**Problem details**
Output exactly, with nothing added, the entries from the first line through the line with "rk := [], rounds".

• • • • •

/-- A new approach on an electrode (R101). -/
def State.newApproach (s : State) (electrode : Nat) : Approach :=
  { electrode := electrode, touchTick := s.tick, test := s.mode != .depot, legacy := false, slotCode := 0, rn := [], channel := 0, ws := 0,
    rk := [], rounds := 0, roundTick := none, roundDone := false, answers := 0, handles := [], collided := 0,
    vectors := .none, order := [], accepted := [], retries := 0, qualified := none, decided := none,
    lastCredential := 0 }

/-- A touch that starts nothing (R101). -/
def State.touchIgnored (s : State) (electrode : Nat) : State := s.event Ev.touchIgnored electrode []

/-- A committed touch or a host request (R100, R101, R436): what it leaves, and what a host request answers (log entries 51 and 58). -/
def State.touch (s : State) (electrode : Nat) : State × Code :=
  if s.approaching || s.approachWaits then (s.touchIgnored electrode, Rc.ok)
  else if s.touchActs then
    if !s.fleetReady then (s.reportApproach 0 (s.newApproach electrode) Rc.notEnrolled, Rc.notEnrolled)
    else if s.rootBad 2 then (s.reportApproach 0 (s.newApproach electrode) Rc.hwFault, Rc.hwFault)
    else
      let r := s.requestSession .approach none (.approach (s.newApproach electrode))
      if r.2 then (r.1, Rc.ok) else (r.1.bump 0x2102 3, Rc.noResource)
  else
    (s.touchIgnored electrode,
      if s.mode = .depot ∨ s.mode = .bound ∨ s.mode = .service then Rc.ok else Rc.modeForbids)

/-- A touch of an enabled electrode is declared and not yet committed (R101, R417). -/
def State.touchDeclared (s : State) (e : Nat) : Bool :=
  e < 4 && bit (s.seenNum 0x2E40 3) e && (s.power.electrodes[e]?).any (·.fresh)

/-- A declared touch is committed once. -/
def State.spendTouch (s : State) (e : Nat) : State :=
  { s with power := { s.power with electrodes := s.power.electrodes.modify e fun (x : Electrode) => { x with fresh := false } } }

/-- TOUCH_EVENT (R101, R417): a declared touch is committed. -/
def execTouchEvent (electrode : Nat) (s : State) : Out :=
  keepLock s (if s.running && s.touchDeclared electrode then ((s.spendTouch electrode).touch electrode).1 else s)

/-- The touch that woke the controller is committed as CORE reports ready (R414). -/
def State.wakingTouch (s : State) : State :=
  match s.power.wakeTouch with
  | some e => (({ s with power := { s.power with wakeTouch := none } }).touch e).1
  | none => s

/-- A write to 0x2310:00 by its own rule (R101; log entry 58). -/
def ownHostApproach : Own := fun s => s.touch (s.seenNum 0x2310 1)

/-- HOST_APPROACH_REQUEST (R101). -/
def execHostApproachRequest (via : Via) (value : Bytes) (s : State) : Out :=
  keepLock s (s.hostWrite via 0x2310 0 value ownHostApproach)

/-! ## The first steps of an approach and of a badge session (R102, R110) -/

/-- A session's request to an instance waits; a ninth fails at once (R323). -/
def State.queueDraw (s : State) (n inst : Nat) : State :=
  if s.drawRoom inst then s.waitDraw n inst else s.finish n Rc.noResource

/-- An approach's round begins, where the generators deliver and the cipher engine works (R102, R109, R284). -/
def State.startRound (s : State) (n : Nat) (turn : Bool := false) : State :=
  match s.drawState 2 turn with
  | .fails c => s.finish n c
  | .wait => s.queueDraw n 2
  | .ready =>
    match s.drawState 8 with
    | .fails c => s.finish n c
    | .wait => s.queueDraw n 8
    | .ready => if s.cipher.failed then s.finish n Rc.cipherFailed else s.beginRound n

/-- An approach starts at its admission (R102). -/
def State.startApproach (s : State) (n : Nat) : State :=
  let e := ((s.slot n).approach?.map (·.electrode)).getD 0
  ((s.bump 0x2312 1).event Ev.approachStarted n (leBytes 1 e)).startRound n
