-- ==== Sys2Proof/Machine/Radio.lean ====
section
/-! DEFINITION. The 2.4 GHz transceiver (chapter 05): synthesiser and background calibrations, deferral, coexistence, raw
commands. -/

namespace Sys2Proof.Machine

/-! ## Radio state (R135, R151) -/

/-- An APPROACH or BADGE session is in flight (R135). -/
def State.radioSessions (s : State) : Bool := !(s.ofKind .approach).isEmpty || !(s.ofKind .badge).isEmpty

/-- The radio is in use (R135). -/
def State.radioInUse (s : State) : Bool := s.radioSessions || s.radio.raw.isSome

/-- The radio admission gate is closed: overdue calibration, FAILED, or an active raw command (R43, R135, R137, R149). -/
def State.gateShut (s : State) : Bool := s.radio.gateClosed || s.radio.failed || s.radio.raw.isSome

/-- The code of an active raw command's state (R151). -/
def RawCommand.state : RawCommand → Nat
  | .txCw => 0x04 | .txPrbs => 0x05 | .txPacket => 0x06 | .rx => 0x07 | .scan => 0x08 | .capture => 0x09

/-- A background calibration is in progress (R144). -/
def State.bgRuns (s : State) : Bool := s.now < s.radio.bgUntil

/-- The radio state at 0x2400:01 (R151). -/
def State.radioState (s : State) : Nat :=
  if !s.isOn .rfx then 0x00
  else if s.radio.synth.running then 0x0A
  else if s.bgRuns then 0x0B
  else if s.radio.failed then 0x0C
  else
    match s.radio.raw with
    | some c => if s.radio.settling then 0x02 else c.state
    | none => if s.radioSessions then 0x03 else 0x01

/-- The calibration status at 0x2421:04 (R135, R137). -/
def State.synthStatus (s : State) : Nat :=
  if s.radio.synth.running then 3
  else if s.radio.failed then 4
  else if s.radio.synth.overdue then 2
  else if s.radio.synth.due.isSome then 1
  else 0

/-- The code of a filter state (R148, R415). -/
def Mask.code : Mask → Nat
  | .armed => 0 | .stuck => 1 | .rate => 2

/-- The synthesiser calibration changed. -/
def State.setSynth (s : State) (f : SynthCal → SynthCal) : State :=
  { s with radio := { s.radio with synth := f s.radio.synth } }

/-! ## Synthesiser calibration (R134 to R137) -/

/-- A calibration begins. -/
def State.beginSynthCal (s : State) : State := s.setSynth fun c => { c with running := true, lastTry := s.tick }

/-- An RF operation of a session is in progress: on the air, or in its receive window (R47, R136). -/
def State.rfBusy (s : State) : Bool :=
  s.radio.air.isSome || s.tilth.slots.any fun sl => sl.state == .waitingEngine && sl.engine == some .rf

/-- The calibration may begin at once: RFX on, no RF operation, no raw command, no calibration in progress (R136, R151). -/
def State.synthFree (s : State) : Bool :=
  s.isOn .rfx && !s.radio.synth.running && !s.rfBusy && s.radio.raw.isNone && !s.bgRuns

/-- A write to 0x2420:00 by its own rule (R136, R151); a postponed calibration counts as pending (log entry 150). -/
def ownSynthCalibrate (value : Bytes) : Own := fun s =>
  if leNat value = 0 then (s, Rc.valueRange)
  else if s.radio.synth.running ∨ s.radio.synth.commanded ∨ s.radio.synth.due.isSome then (s, Rc.ok)
  else
    let t := s.setSynth fun c => { c with commanded := true }
    (if t.synthFree && !t.radioSessions then t.beginSynthCal else t, Rc.ok)

/-- SYNTH_CALIBRATE (R136). -/
def execSynthCalibrate (via : Via) (value : Bytes) (s : State) : Out :=
  keepLock s (s.hostWrite via 0x2420 0 value (ownSynthCalibrate value))

/-- The die temperature has moved more than 10 °C since the last calibration (R134). -/
def State.synthMoved (s : State) (tempDeci : Int) : Bool := 100 < (tempDeci - s.radio.synth.temp).natAbs

/-- A temperature-triggered calibration: postponed while the radio is in use, else begun (R134, R135). -/
def State.synthDue (s : State) : State :=
  if s.radio.synth.due.isSome || s.radio.synth.running || s.radio.synth.commanded || s.radio.failed then s
  else if s.radioInUse then
    ((s.setSynth fun c => { c with due := some s.tick }).putNum 0x2421 5 s.tick).event Ev.rfSynthCalPostponed 0
      (leBytes 6 s.tick)
  else s.beginSynthCal

/-- A reading of the die temperature: within −55 °C to 160 °C the temperature detector's condition has ended (R436, R438; log entry 130).
-/
def State.dieReads (s : State) (tempDeci : Int) : State :=
  { s with
    power := { s.power with die := tempDeci }
    hardpan := { s.hardpan with temperature := s.hardpan.temperature && !(-550 ≤ tempDeci && tempDeci ≤ 1600) } }

/-- A reading of the die temperature for the radio (R134). -/
def State.radioTemp (s : State) (tempDeci : Int) : State :=
  let t := (s.dieReads tempDeci).putInt 0x2400 3 tempDeci
  if t.synthMoved tempDeci then t.synthDue else t

/-- RF_TEMPERATURE_CHECK (R134). -/
def execRfTemperatureCheck (tempDeci : Int) (s : State) : Out :=
  keepLock s (if s.running && s.isOn .rfx then s.radioTemp tempDeci else s)

/-- SYNTH_CAL_START (R135, R136): a postponed calibration in the first tick whose head sees the radio not in use, a commanded one once no RF
operation is in progress. -/
def execSynthCalStart (s : State) : Out :=
  keepLock s <|
    if s.synthFree && (s.radio.synth.commanded || (s.radio.synth.due.isSome && !s.asSeen.radioInUse && !s.radioInUse)) then s.beginSynthCal
    else s

/-- RF_SYNTH_CAL_OVERDUE (R135). -/
def execRfSynthCalOverdue (s : State) : Out :=
  keepLock s <|
    match s.radio.synth.due with
    | some t =>
      if s.radioInUse && !s.radio.synth.overdue && 20000 ≤ s.sinceTick t then
        ({ s with radio := { s.radio with synth := { s.radio.synth with overdue := true }, gateClosed := true } }).event
          Ev.rfSynthCalOverdue 0 (leBytes 6 t)
      else s
    | none => s

/-- A calibration that succeeded (R134, R135, R137): the band table with every sub-band's code and gain. -/
def State.synthOk (s : State) (bands : List (Nat × Nat)) (tempDeci : Int) : State :=
  let t := { s with radio :=
      { s.radio with failed := false, gateClosed := false, bands := bands
                     synth := { s.radio.synth with temp := tempDeci } } }
  (((t.putCode 0x2421 1 Rc.ok).putNum 0x2421 2 s.tick).putNum 0x2404 2 (s.num 0x2404 2 ||| 16)).event Ev.rfSynthCalibrated 0
    (intBytes 2 tempDeci)

/-- A calibration that failed: the previous band table stays in use (R137). -/
def State.synthFail (s : State) : State :=
  (({ s with radio := { s.radio with failed := true } }).putCode 0x2421 1 Rc.rfCalFail).raise 0xFF05 Rc.rfCalFail 0

/-- SYNTH_CAL_END (R133, R135, R137): 180 µs after the start, which is 7 ticks on; a sub-band in which no code locks fails it. -/
def execSynthCalEnd (subBands : List (Option (Nat × Nat))) (tempDeci : Int) (s : State) : Out :=
  keepLock s <|
    if s.radio.synth.running && 7 ≤ s.sinceTick s.radio.synth.lastTry then
      let t := (s.setSynth fun c => { c with running := false, commanded := false, due := none, overdue := false }).putNum 0x2421 5 0
      if subBands.length = 16 ∧ subBands.all (·.isSome) then t.synthOk (subBands.filterMap id) tempDeci else t.synthFail
    else s

/-- RF_CAL_RETRY (R137). -/
def execRfCalRetry (s : State) : Out :=
  keepLock s <|
    if s.radio.failed && s.isOn .rfx && !s.radio.synth.running
        && 10 * ticksPerSecond ≤ s.sinceTick s.radio.synth.lastTry then s.beginSynthCal
    else s

/-! ## Deferral (R138) -/

/-- A slot has an RF step that names this tick. -/
def State.transmits (s : State) (n : Nat) : Bool :=
  (s.slot n).acts && (s.slot n).engine == some .rf && (s.slot n).state == .ready && (s.slot n).named == some s.tick

/-- The step is a tone sweep, whose tick is fixed by the CONFIRM (R158). -/
def Slot.sweepsNext (sl : Slot) : Bool := sl.badge?.any fun b => b.next == .sweep

/-- A transmission without lock in its tick: deferred to the next one, or after 8 deferred ticks failed as for a missing reply (R138). A
sweep is not deferred: it ends its session with RF_LOCK_FAIL (R166). -/
def State.noLock (s : State) (n : Nat) : State :=
  if (s.slot n).sweepsNext then s.finish n Rc.rfLockFail
  else if (s.slot n).deferred < 8 then
    (((s.setSlot n fun sl => { sl with deferred := sl.deferred + 1 }).bump 0x2460 4).event Ev.rfTxDeferred n []).makeReady n .rf
      (some (s.tickIn 1))
  else (s.setSlot n fun sl => { sl with deferred := 0 }).retryStep n

/-- RF_TX_DEFERRED (R138): to the first later tick. -/
def execRfTxDeferred (slot : Nat) (s : State) : Out :=
  keepLock s (if s.transmits slot && !(s.slot slot).sweepsNext && (s.slot slot).deferred < 8 then s.noLock slot else s)

/-- RF_LOCK_FAIL (R138, R166): treated as a missing reply; on the hop into a sweep the session ends with it. -/
def execRfLockFail (slot : Nat) (s : State) : Out :=
  keepLock s (if s.transmits slot && ((s.slot slot).sweepsNext || 8 ≤ (s.slot slot).deferred) then s.noLock slot else s)

/-! ## Background calibrations (R144, R145) -/

/-- A calibration's place in the table Background calibrations. -/
def bgPlace : BgCal → Nat
  | .dcOffset => 0 | .iqImage => 1 | .rssiOffset => 2 | .paDetector => 3

/-- The calibrations in table order (R144). -/
def bgOrder : List BgCal := [.dcOffset, .iqImage, .rssiOffset, .paDetector]

/-- The sub-index of a calibration's period at 0x2422 (R144). -/
def bgPeriodSub : BgCal → Nat
  | .dcOffset => 1 | .iqImage => 2 | .rssiOffset => 4 | .paDetector => 3

/-- The bit of a calibration's values at 0x2404:02 (R152). -/
def bgValidBit : BgCal → Nat
  | .dcOffset => 0 | .iqImage => 1 | .rssiOffset => 2 | .paDetector => 3

/-- A background calibration's record. -/
def State.bg (s : State) (b : BgCal) : BgState := (s.radio.bg[(bgPlace b)]?).getD BgState.reset

/-- A background calibration is due (R144). -/
def State.bgDue (s : State) (b : BgCal) (tempDeci : Int) : Bool :=
  (s.bg b).forced || s.seenNum 0x2422 (bgPeriodSub b) * ticksPerSecond ≤ s.sinceTick (s.bg b).lastRun
    || ((b == .iqImage || b == .paDetector) && s.seenNum 0x2422 5 * 10 < (tempDeci - (s.bg b).lastTemp).natAbs)

/-- Ticks a calibration takes, begun 3 µs into its tick (R144). -/
def bgTicks : BgCal → Nat
  | .dcOffset => 2 | .iqImage => 5 | .rssiOffset => 2 | .paDetector => 4

/-- No RF step is named within the next 160 µs (R145). -/
def State.rfQuiet (s : State) : Bool :=
  !s.tilth.slots.any fun sl => sl.acts && sl.engine == some .rf && sl.named.any fun t => s.executedAt t < s.now + 8

/-- The gap of R145: no session and no raw command, as the head of the tick sees it, the radio silent for 40 µs, nothing named for the
next 160 µs. -/
def State.bgGap (s : State) : Bool :=
  s.isOn .rfx && !s.asSeen.radioInUse && !s.radioInUse && s.radio.air.isNone && !s.radio.synth.running && !s.bgRuns
    && 2 ≤ s.sinceTick s.radio.lastAir && s.rfQuiet

/-- The values a background calibration found are kept (R128, R141, R152). -/
def State.bgKeep (s : State) (b : BgCal) (f : BgFound) : State :=
  let u := s.putNum 0x2404 2 (s.num 0x2404 2 ||| 2 ^ bgValidBit b)
  match b with
  | .iqImage => { u.putNum 0x2404 1 (min 80 f.imageDb) with radio := { u.radio with iqGain := f.gain, iqPhase := f.phase } }
  | .paDetector => { u with radio := { u.radio with paOffset := f.paOffset } }
  | _ => u

/-- A background calibration runs: it ends the gap it runs in, so that the next one that is due waits for another (R144, R145; log entry
59). -/
def State.bgRun (s : State) (b : BgCal) (passed : Bool) (tempDeci : Int) (f : BgFound) : State :=
  let t := ({ s with radio :=
    { s.radio with
      bg := s.radio.bg.modify (bgPlace b) fun _ => { lastRun := s.tick, lastTemp := tempDeci, forced := false }
      bgUntil := s.now + bgTicks b
      lastAir := s.tickIn (bgTicks b) } }).bump 0x2423 0
  if passed then t.bgKeep b f else t.event Ev.rfBgCalFail (bgPlace b) []

/-- BACKGROUND_CAL (R145): the first one due in table order (log entry 59). -/
def execBackgroundCal (which : BgCal) (passed : Bool) (tempDeci : Int) (found : BgFound) (s : State) : Out :=
  keepLock s <|
    if s.bgGap && (bgOrder.find? fun b => s.bgDue b tempDeci) == some which then s.bgRun which passed tempDeci found else s

/-! ## Coexistence (R146 to R148) -/

/-- CXGNT is heeded: coexistence enabled and the wire not masked (R146, R148). -/
def State.cxHeeded (s : State) : Bool := s.seenNum 0x2430 1 != 0 && s.radio.cxMask == .armed

/-- CXGNT grants the medium, by its polarity (R146). -/
def State.cxGrants (s : State) (level : Bool) : Bool := level != bit (s.seenNum 0x2430 3) 2

/-- A raw command ends with a result (R149; log entry 60). -/
def State.endRaw (s : State) (result : Code) : State :=
  ({ s.airNow with radio := { s.airNow.radio with raw := none, settling := false, rawStop := false } }).putCode 0x2451 1 result

/-- A raw command that transmits. -/
def RawCommand.sends : RawCommand → Bool
  | .txCw | .txPrbs | .txPacket => true
  | _ => false

/-- The RF operation on the air loses its grant: a sweep or its probes end the session, a packet ends as a missing reply, a reception goes
on and is counted (R147, R166). -/
def State.loseAir (s : State) (a : Air) : State :=
  if !a.needsGrant then s
  else
    match a.kind with
    | .packet => if s.now ≤ a.txEnd then s.leaveAir.retryStep a.slot else s.bump 0x2460 5
    | _ => s.leaveAir.finish a.slot Rc.rfCoexDenied
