end Sys2Proof.Machine
end

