/-- One electrode of a scan: its delta is shown (R417). -/
def State.scanElectrode (s : State) (i cap : Nat) : State :=
  match s.power.electrodes[i]? with
  | none => s
  | some e =>
    if !bit (s.seenNum 0x2E40 3) i then s
    else
      let es := s.power.electrodes.set i (e.scan cap (s.seenNum 0x2E41 (i + 1)) s.scanRate)
      ({ s with power := { s.power with electrodes := es } }).putInt 0x2E42 (i + 1)
        ((cap : Int) - (e.baseline : Int))

/-- CAP_SCAN (R417): the capacitances of CSE0 to CSE3. -/
def execCapScan (caps : List Nat) (s : State) : Out :=
  keepLock s ((List.range 4).foldl (fun u i => match caps[i]? with | some c => u.scanElectrode i c | none => u) s)

/-- A write to 0x2E43:00 by its own rule (R417). -/
def ownReacquire (value : Bytes) : Own := fun s =>
  let named := fun i => bit (leNat value) i
  let es := s.power.electrodes.zipIdx.map fun (e : Electrode × Nat) => if named e.2 then { e.1 with reacquire := 8 } else e.1
  ({ s with power := { s.power with electrodes := es } }, Rc.ok)

/-- BASELINE_REACQUIRE (R417). -/
def execBaselineReacquire (via : Via) (value : Bytes) (s : State) : Out :=
  keepLock s (s.hostWrite via 0x2E43 0 value (ownReacquire value))

/-! ## RTC (R418) -/

/-- The RTC set to a value, logged with the old and the new one (log entry 118). -/
def State.setRtc (s : State) (value : Nat) : State :=
  ({ s with power := { s.power with rtc := value * ticksPerSecond, rtcValid := true } }).event Ev.rtcSet 0
    (leBytes 4 s.rtcSeconds ++ leBytes 4 value)

/-- A write to 0x2E14:02 by its own rule (R418). -/
def ownRtcSet (value : Bytes) : Own := fun s =>
  if s.power.rtcValid ∧ leNat value + 300 < s.rtcSeconds then (s, Rc.rtcBackward) else (s.setRtc (leNat value), Rc.ok)

/-- RTC_SET (R418). -/
def execRtcSet (via : Via) (value : Bytes) (s : State) : Out := keepLock s (s.hostWrite via 0x2E14 2 value (ownRtcSet value))

/-- A write to 0x2E14:04 by its own rule (R418). -/
def ownRtcSealed (value : Bytes) : Own := fun s =>
  if s.signer = some .owner then (s.setRtc (leNat value), Rc.ok) else (s, Rc.envelopeSigner)

/-- RTC_SET_SEALED (R418). -/
def execRtcSetSealed (via : Via) (value : Bytes) (s : State) : Out :=
  keepLock s (s.hostWrite via 0x2E14 4 value (ownRtcSealed value))

/-- A write to 0x2E15:00 by its own rule (R418): a new alarm may fire. -/
def ownAlarm (value : Bytes) : Own := fun s =>
  (({ s with power := { s.power with alarmFired := false } }).put 0x2E15 0 value, Rc.ok)

/-- The alarm is set, the RTC valid, and it has not fired yet (R418). -/
def State.alarmSet (s : State) : Bool := s.power.rtcValid && s.num 0x2E15 0 != 0 && !s.power.alarmFired

/-- The RTC as the alarm finds it: while CORE is not on it has gone on in AON until it reached the alarm (R418; log entry 116). -/
def State.alarmRtc (s : State) : Nat :=
  if s.isOn .core then s.power.rtc else max s.power.rtc (s.num 0x2E15 0 * ticksPerSecond)

/-- The alarm fires its wake source, once (R414, R418; log entry 45). -/
def State.fireAlarm (s : State) : State :=
  ({ s with power := { s.power with rtc := s.alarmRtc, alarmFired := true } }).fireWake 7 0

/-- RTC_ALARM (R418). -/
def execRtcAlarm (s : State) : Out :=
  keepLock s (if s.alarmSet && (s.num 0x2E15 0 ≤ s.rtcSeconds || !s.isOn .core) then s.fireAlarm else s)

/-! ## The temperature guard (R421) -/

/-- THERMAL_GUARD (R421). -/
def execThermalGuard (tempDeci : Int) (s : State) : Out :=
  keepLock s <|
    let t := s.dieReads tempDeci
    if (s.seenNum 0x2E50 3 : Int) * 10 ≤ tempDeci ∧ !s.power.guard then
      ({ t with power := { t.power with guard := true } }).alarm Ev.thermalGuard 0 (intBytes 2 tempDeci)
    else t

/-- THERMAL_GUARD_LEFT (R421). -/
def execThermalGuardLeft (tempDeci : Int) (s : State) : Out :=
  keepLock s { s.dieReads tempDeci with power :=
    { (s.dieReads tempDeci).power with guard := s.power.guard && !decide (tempDeci ≤ (s.seenNum 0x2E50 3 : Int) * 10 - 50) } }

end Sys2Proof.Machine
end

• • • • •

**Exercise response**
/-- A new approach on an electrode (R101). -/
def State.newApproach (s : State) (electrode : Nat) : Approach :=
  { electrode := electrode, touchTick := s.tick, test := s.mode != .depot, legacy := false, slotCode := 0, rn := [], channel := 0, ws := 0,
    rk := [], rounds := 0, roundTick := none, roundDone := false, answers := 0, handles := [], collided := 0,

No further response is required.